▼▼▼

-- ==== Sys2Proof/Laws/KeepsOps.lean ====
section
/-! SUPPORT. What the definitions of Machine/Ops.lean keep: one lemma each. -/

namespace Sys2Proof.Machine

set_option maxRecDepth 10000

theorem State.wr_keeps {s0 : State} (s : State) (f : Fld) (v : Nat) (h : Keeps s0 s) : Keeps s0 (State.wr s f v) := by
  unfold State.wr
  with_reducible apply Keeps.mk
  with_reducible assumption

theorem State.awr_keeps {s0 : State} (s : State) (f : Fld) (v : Nat) (h : Keeps s0 s) : Keeps s0 (State.awr s f v) := by
  unfold State.awr
  with_reducible apply Keeps.mk
  with_reducible assumption

theorem State.setF_keeps {s0 : State} (s : State) (f : Fld) (h : Keeps s0 s) : Keeps s0 (State.setF s f) := by
  unfold State.setF
  apply State.wr_keeps
  with_reducible assumption

theorem State.inc_keeps {s0 : State} (s : State) (f : Fld) (h : Keeps s0 s) : Keeps s0 (State.inc s f) := by
  unfold State.inc
  apply State.wr_keeps
  with_reducible assumption

theorem State.incSat_keeps {s0 : State} (s : State) (f : Fld) (h : Keeps s0 s) : Keeps s0 (State.incSat s f) := by
  unfold State.incSat
  split
  · apply State.wr_keeps
    with_reducible assumption
  · with_reducible assumption

theorem State.both_keeps {s0 : State} (s : State) (f : Fld) (v : Nat) (h : Keeps s0 s) : Keeps s0 (State.both s f v) := by
  unfold State.both
  apply State.awr_keeps
  apply State.wr_keeps
  with_reducible assumption

theorem State.setBit_keeps {s0 : State} (s : State) (f : Fld) (i : Nat) (h : Keeps s0 s) : Keeps s0 (State.setBit s f i) := by
  unfold State.setBit
  apply State.wr_keeps
  with_reducible assumption

theorem State.clrBit_keeps {s0 : State} (s : State) (f : Fld) (i : Nat) (h : Keeps s0 s) : Keeps s0 (State.clrBit s f i) := by
  unfold State.clrBit
  split
  · apply State.wr_keeps
    with_reducible assumption
  · with_reducible assumption

theorem State.draw_keeps {s0 : State} (s : State) (h : Keeps s0 s) : Keeps s0 (State.draw s).2 := by
  unfold State.draw
  apply Keeps.mk2
  with_reducible apply Keeps.mk
  with_reducible assumption

theorem State.occur_keeps {s0 : State} (s : State) (time : Nat) (src : Nat) (h : Keeps s0 s) : Keeps s0 (State.occur s time src) := by
  unfold State.occur
  with_reducible apply Keeps.mk
  with_reducible assumption

theorem State.fire_keeps {s0 : State} (s : State) (src : Nat) (h : Keeps s0 s) : Keeps s0 (State.fire s src) := by
  unfold State.fire
  apply State.occur_keeps
  with_reducible assumption

theorem State.fireAt_keeps {s0 : State} (s : State) (time : Nat) (src : Nat) (h : Keeps s0 s) : Keeps s0 (State.fireAt s time src) := by
  unfold State.fireAt
  split
  · apply State.occur_keeps
    with_reducible assumption
  · with_reducible apply Keeps.mk
    with_reducible assumption

theorem State.fireD_keeps {s0 : State} (s : State) (d : Nat) (h : Keeps s0 s) : Keeps s0 (State.fireD s d) := by
  unfold State.fireD
  apply State.fire_keeps
  with_reducible assumption

theorem State.fireS_keeps {s0 : State} (s : State) (n : Nat) (k : Nat) (h : Keeps s0 s) : Keeps s0 (State.fireS s n k) := by
  unfold State.fireS
  apply State.fireD_keeps
  apply State.fire_keeps
  with_reducible assumption

theorem State.fireSAt_keeps {s0 : State} (s : State) (time : Nat) (n : Nat) (k : Nat) (h : Keeps s0 s) : Keeps s0 (State.fireSAt s time n k) := by
  unfold State.fireSAt
  apply State.fireAt_keeps
  apply State.fireAt_keeps
  with_reducible assumption

theorem State.unfireS_keeps {s0 : State} (s : State) (time : Nat) (n : Nat) (k : Nat) (h : Keeps s0 s) : Keeps s0 (State.unfireS s time n k) := by
  unfold State.unfireS
  with_reducible apply Keeps.mk
  with_reducible assumption

theorem State.flush_keeps {s0 : State} (s : State) (h : Keeps s0 s) : Keeps s0 (State.flush s) := by
  unfold State.flush
  split
  · with_reducible assumption
  · refine Keeps.foldl ?_ fun x3 a3 h3 => ?_
    · with_reducible apply Keeps.mk
      with_reducible assumption
    · apply State.occur_keeps
      with_reducible assumption

theorem State.at_keeps {s0 : State} (s : State) (t : Nat) (h : Keeps s0 s) : Keeps s0 (State.at s t) := by
  unfold State.at
  split
  · assumption
  apply State.flush_keeps
  exact h.dialMod _


end Sys2Proof.Machine
end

▲▲▲

• [PROBLEM TO SOLVE]:
Return all lines from the data that include the string "Machine".

• [YOUR SOLUTION]:
/-! SUPPORT. What the definitions of Machine/Ops.lean keep: one lemma each. -/
namespace Sys2Proof.Machine
end Sys2Proof.Machine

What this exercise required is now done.